I am a PhD candidate in political science at Brown University. My research examines the politics of punishment, policing and justice attitudes in contexts of high crime and weak rule of law. For the 2022-23 academic year, I am a Predoctoral Fellow at the Center for US-Mexican Studies, UC San Diego. Over 2021-22, I was a Peace Scholar Fellow at the United States Institute of Peace, and an Emerging Scholar awarded by the Harry Frank Guggenheim Foundation. My dissertation analyzes citizen attitudes and behavior vis-à-vis criminal violence in Mexico. I ask:
- Under what conditions do citizens accept or even support human rights violations to combat crime?
- Facing high violence and routine impunity, when do citizens prefer vigilante responses to crime? And when are they willing to pursue formal, state-administered justice?
- How can rights-protecting criminal justice policies gain public support in contexts of ongoing conflict?

My dissertation and collaborative work on these topics includes in-depth qualitative interviews, field experiments, and an original dataset, in progress, on contemporary lynchings in Mexico.
I previously held the Graduate Fellowship in Community Engaged Scholarship at the Swearer Center (2019), and fellowships through the interdisciplinary Graduate Program in Development (2017-18) and the Watson Institute for International and Public Affairs (2020-21) at Brown University.
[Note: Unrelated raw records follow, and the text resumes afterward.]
-- ==== Sys2Proof/Tests/Slice0.lean ====
section
/-! SUPPORT. The model's own tests: what WellFormed refuses, the decoding of words written out from the spec's
encodings, one step on small states with results taken from 95_test_vectors, and a witness for the hypotheses of every
statement that has some. -/

namespace Sys2Proof.Tests

open Sys2Proof.Machine

/-! ### WellFormed -/

theorem test_pTest_is_admitted : Config.pTest.wf .mcp3562 = true := by decide

/-- R60: a read of CONFIG0, and one of an address outside the map. -/
theorem test_wf_rreg_address :
    Instr.wf Config.pTest (.frameRreg 1 3) = false ∧ Instr.wf Config.pTest (.frameRreg 16 3) = false := by decide

/-- R68: the widths beside 3 and 4. -/
theorem test_wf_rreg_width :
    Instr.wf Config.pTest (.frameRreg 0 2) = false ∧ Instr.wf Config.pTest (.frameRreg 0 5) = false := by decide

/-- R60: a write of the ADC data register, and one of an address that the block does not use. -/
theorem test_wf_wreg_address :
    Instr.wf Config.pTest (.frameWreg 0 [0x08#8]) = false ∧ Instr.wf Config.pTest (.frameWreg 2 [0x08#8]) = false := by
  decide

/-- R68: no byte, a 3-byte write of CONFIG0, a 1-byte write of SCAN. -/
theorem test_wf_wreg_width :
    Instr.wf Config.pTest (.frameWreg 6 []) = false ∧ Instr.wf Config.pTest (.frameWreg 1 [0#8, 0#8, 0#8]) = false ∧
    Instr.wf Config.pTest (.frameWreg 7 [0x08#8]) = false := by decide

theorem test_wf_accepts :
    Instr.wf Config.pTest (.frameRreg 0 4) = true ∧ Instr.wf Config.pTest (.frameWreg 13 [0xA5#8]) = true ∧
    Instr.wf Config.pTest .begin = true := by decide

/-- R87: two equal command bytes. -/
theorem test_wf_params_command_bytes :
    { Config.pTest with fastReset := 0x6C#8 }.wf .mcp3562 = false := by decide

/-- R35: a cache smaller than channels_max. -/
theorem test_wf_params_cache : { Config.pTest with cacheSize := 3 }.wf .mcp3562 = false := by decide

/-! ### Decoding: words written out from 30_encoding R81 and R82 (95 section 2.1 where it has them) -/

theorem test_decode_begin : decodeTableWord 40 0x0100000000 = some .begin := by decide

theorem test_decode_read : decodeTableWord 40 0x0200000000 = some .read := by decide

theorem test_decode_isrHandler : decodeTableWord 40 0x0300000000 = some .isrHandler := by decide

theorem test_decode_setDataFormat :
    decodeTableWord 40 0x1000000003 = some (.setDataFormat 3#8) ∧
    decodeTableWord 40 0x10000000FF = some (.setDataFormat 255#8) := by decide

theorem test_decode_setConvMode : decodeTableWord 40 0x1100000003 = some (.setConvMode 3#2) := by decide

theorem test_decode_setAdcMode : decodeTableWord 40 0x1200000002 = some (.setAdcMode 2#2) := by decide

theorem test_decode_setClockSelection : decodeTableWord 40 0x1300000001 = some (.setClockSelection 1#2) := by decide

theorem test_decode_setScanChannel : decodeTableWord 40 0x1400000038 = some (.setScanChannel 0x38#8) := by decide

theorem test_decode_unsetScanChannel : decodeTableWord 40 0x1500000001 = some (.unsetScanChannel 0x01#8) := by decide

theorem test_decode_setReference :
    decodeTableWord 40 0x1600000000 = some (.setReference 0#32) ∧
    decodeTableWord 40 0x16FFFFFFFF = some (.setReference 4294967295#32) := by decide

theorem test_decode_lock : decodeTableWord 40 0x170000005A = some (.lock 0x5A#8) := by decide

theorem test_decode_unlock : decodeTableWord 40 0x1800000000 = some .unlock := by decide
My dissertation research has been generously supported by the Center for Human Rights and Humanitarian Studies.
I also co-coordinate the Democratic Erosion consortium with Professor Robert Blair. The consortium helps students and faculty evaluate threats to democracy both at home and abroad through the lens of theory, history, and social science, and spans over 50 universities in multiple countries. If you would like to get involved, please contact us.
Before graduate school, I earned a BA in Romance Languages & Literatures and Studies of Women, Gender, & Sexuality from Harvard College, magna cum laude. My undergraduate studies focused on queer and feminist prose, poetry, and performance art under conditions of political violence and repression in the Americas. I attended K-12 public schools in Eugene, Oregon.
In addition to Mexico and the US, I have studied or conducted research in Argentina, Dominican Republic, Chile, and Peru.